◆ **DATA FOR THIS TASK**:

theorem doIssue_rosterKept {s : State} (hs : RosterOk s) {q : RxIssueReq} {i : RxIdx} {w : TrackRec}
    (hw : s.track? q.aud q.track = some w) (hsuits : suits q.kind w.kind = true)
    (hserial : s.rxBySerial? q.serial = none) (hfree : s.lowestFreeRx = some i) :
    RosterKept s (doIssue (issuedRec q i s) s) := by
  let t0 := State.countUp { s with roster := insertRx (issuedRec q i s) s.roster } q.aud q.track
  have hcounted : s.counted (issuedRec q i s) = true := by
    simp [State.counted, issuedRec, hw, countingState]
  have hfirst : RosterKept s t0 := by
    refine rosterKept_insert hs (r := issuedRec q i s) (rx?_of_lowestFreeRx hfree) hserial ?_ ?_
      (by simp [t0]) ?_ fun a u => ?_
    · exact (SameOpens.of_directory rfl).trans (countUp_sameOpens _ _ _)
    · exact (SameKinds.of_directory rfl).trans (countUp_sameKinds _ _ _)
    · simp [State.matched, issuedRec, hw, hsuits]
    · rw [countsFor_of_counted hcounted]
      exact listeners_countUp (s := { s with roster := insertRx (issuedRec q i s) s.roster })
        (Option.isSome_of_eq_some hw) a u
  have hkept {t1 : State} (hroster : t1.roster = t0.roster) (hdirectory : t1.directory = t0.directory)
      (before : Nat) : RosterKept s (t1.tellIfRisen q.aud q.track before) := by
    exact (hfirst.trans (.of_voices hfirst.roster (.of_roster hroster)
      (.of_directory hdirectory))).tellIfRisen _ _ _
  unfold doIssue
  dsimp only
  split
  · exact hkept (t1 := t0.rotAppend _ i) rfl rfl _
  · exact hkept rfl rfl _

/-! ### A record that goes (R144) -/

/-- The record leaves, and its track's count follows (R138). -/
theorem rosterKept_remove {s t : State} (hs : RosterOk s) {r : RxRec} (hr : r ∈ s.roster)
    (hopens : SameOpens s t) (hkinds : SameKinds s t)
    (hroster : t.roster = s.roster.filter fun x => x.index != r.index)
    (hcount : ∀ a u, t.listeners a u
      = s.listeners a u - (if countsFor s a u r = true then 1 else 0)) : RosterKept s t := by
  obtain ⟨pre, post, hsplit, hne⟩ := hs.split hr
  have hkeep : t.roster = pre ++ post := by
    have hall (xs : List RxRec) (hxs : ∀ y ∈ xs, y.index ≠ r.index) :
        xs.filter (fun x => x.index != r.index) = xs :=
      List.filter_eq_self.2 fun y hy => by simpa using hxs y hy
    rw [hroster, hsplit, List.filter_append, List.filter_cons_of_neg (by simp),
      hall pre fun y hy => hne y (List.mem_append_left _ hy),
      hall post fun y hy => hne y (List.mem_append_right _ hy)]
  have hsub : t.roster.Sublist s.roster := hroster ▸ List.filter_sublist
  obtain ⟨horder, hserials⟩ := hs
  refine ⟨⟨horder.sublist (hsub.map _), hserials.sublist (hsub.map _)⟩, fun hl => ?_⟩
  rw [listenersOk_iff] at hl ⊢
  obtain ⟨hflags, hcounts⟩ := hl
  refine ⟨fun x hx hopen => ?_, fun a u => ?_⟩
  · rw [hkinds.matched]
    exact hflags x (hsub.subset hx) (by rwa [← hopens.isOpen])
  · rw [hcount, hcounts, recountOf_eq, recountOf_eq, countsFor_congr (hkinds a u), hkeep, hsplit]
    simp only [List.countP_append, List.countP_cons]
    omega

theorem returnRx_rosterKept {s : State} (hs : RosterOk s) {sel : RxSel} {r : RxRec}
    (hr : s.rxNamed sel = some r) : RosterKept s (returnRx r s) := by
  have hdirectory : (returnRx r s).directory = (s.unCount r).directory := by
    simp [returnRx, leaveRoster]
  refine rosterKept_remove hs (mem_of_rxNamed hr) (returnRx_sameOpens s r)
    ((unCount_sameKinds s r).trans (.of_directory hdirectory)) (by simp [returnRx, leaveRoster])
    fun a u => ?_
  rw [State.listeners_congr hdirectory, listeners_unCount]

--

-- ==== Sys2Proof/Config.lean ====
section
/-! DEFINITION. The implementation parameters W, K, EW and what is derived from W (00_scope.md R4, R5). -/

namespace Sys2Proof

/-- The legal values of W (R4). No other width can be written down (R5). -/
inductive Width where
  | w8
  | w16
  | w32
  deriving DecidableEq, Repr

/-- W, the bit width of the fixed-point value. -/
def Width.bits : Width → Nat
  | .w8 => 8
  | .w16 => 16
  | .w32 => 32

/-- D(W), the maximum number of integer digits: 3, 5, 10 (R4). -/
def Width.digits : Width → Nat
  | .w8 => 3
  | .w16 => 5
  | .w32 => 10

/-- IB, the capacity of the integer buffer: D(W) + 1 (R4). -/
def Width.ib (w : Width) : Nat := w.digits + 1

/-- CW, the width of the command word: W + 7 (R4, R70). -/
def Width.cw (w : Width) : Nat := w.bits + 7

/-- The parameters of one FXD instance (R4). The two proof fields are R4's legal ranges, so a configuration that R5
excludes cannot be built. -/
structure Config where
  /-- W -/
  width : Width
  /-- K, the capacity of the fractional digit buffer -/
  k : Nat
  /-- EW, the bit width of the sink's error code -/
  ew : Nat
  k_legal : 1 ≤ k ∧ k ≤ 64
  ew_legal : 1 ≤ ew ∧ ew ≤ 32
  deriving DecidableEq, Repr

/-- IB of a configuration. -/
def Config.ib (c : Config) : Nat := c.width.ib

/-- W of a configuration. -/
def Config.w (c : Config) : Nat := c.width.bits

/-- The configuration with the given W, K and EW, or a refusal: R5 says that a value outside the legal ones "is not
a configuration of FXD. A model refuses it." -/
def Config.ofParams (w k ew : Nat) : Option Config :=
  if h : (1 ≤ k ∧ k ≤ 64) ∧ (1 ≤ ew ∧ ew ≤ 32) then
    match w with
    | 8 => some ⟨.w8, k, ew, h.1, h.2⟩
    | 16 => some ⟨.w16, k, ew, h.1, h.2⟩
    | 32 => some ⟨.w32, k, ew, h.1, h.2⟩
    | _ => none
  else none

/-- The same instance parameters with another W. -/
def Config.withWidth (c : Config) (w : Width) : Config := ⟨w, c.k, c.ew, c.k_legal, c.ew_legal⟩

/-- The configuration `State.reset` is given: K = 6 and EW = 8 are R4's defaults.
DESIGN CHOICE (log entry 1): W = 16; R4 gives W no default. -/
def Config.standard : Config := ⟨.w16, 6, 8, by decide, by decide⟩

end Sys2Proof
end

◆ **TASK**:
Retype only this portion of the data above: the line containing "unfold doIssue", the line containing "follows (R138). -/", and all lines between them, exactly.

◆ **THE COMPLETED TASK**:
  unfold doIssue
  dsimp only
  split
  · exact hkept (t1 := t0.rotAppend _ i) rfl rfl _
  · exact hkept rfl rfl _

/-! ### A record that goes (R144) -/

/-- The record leaves, and its track's count follows (R138). -/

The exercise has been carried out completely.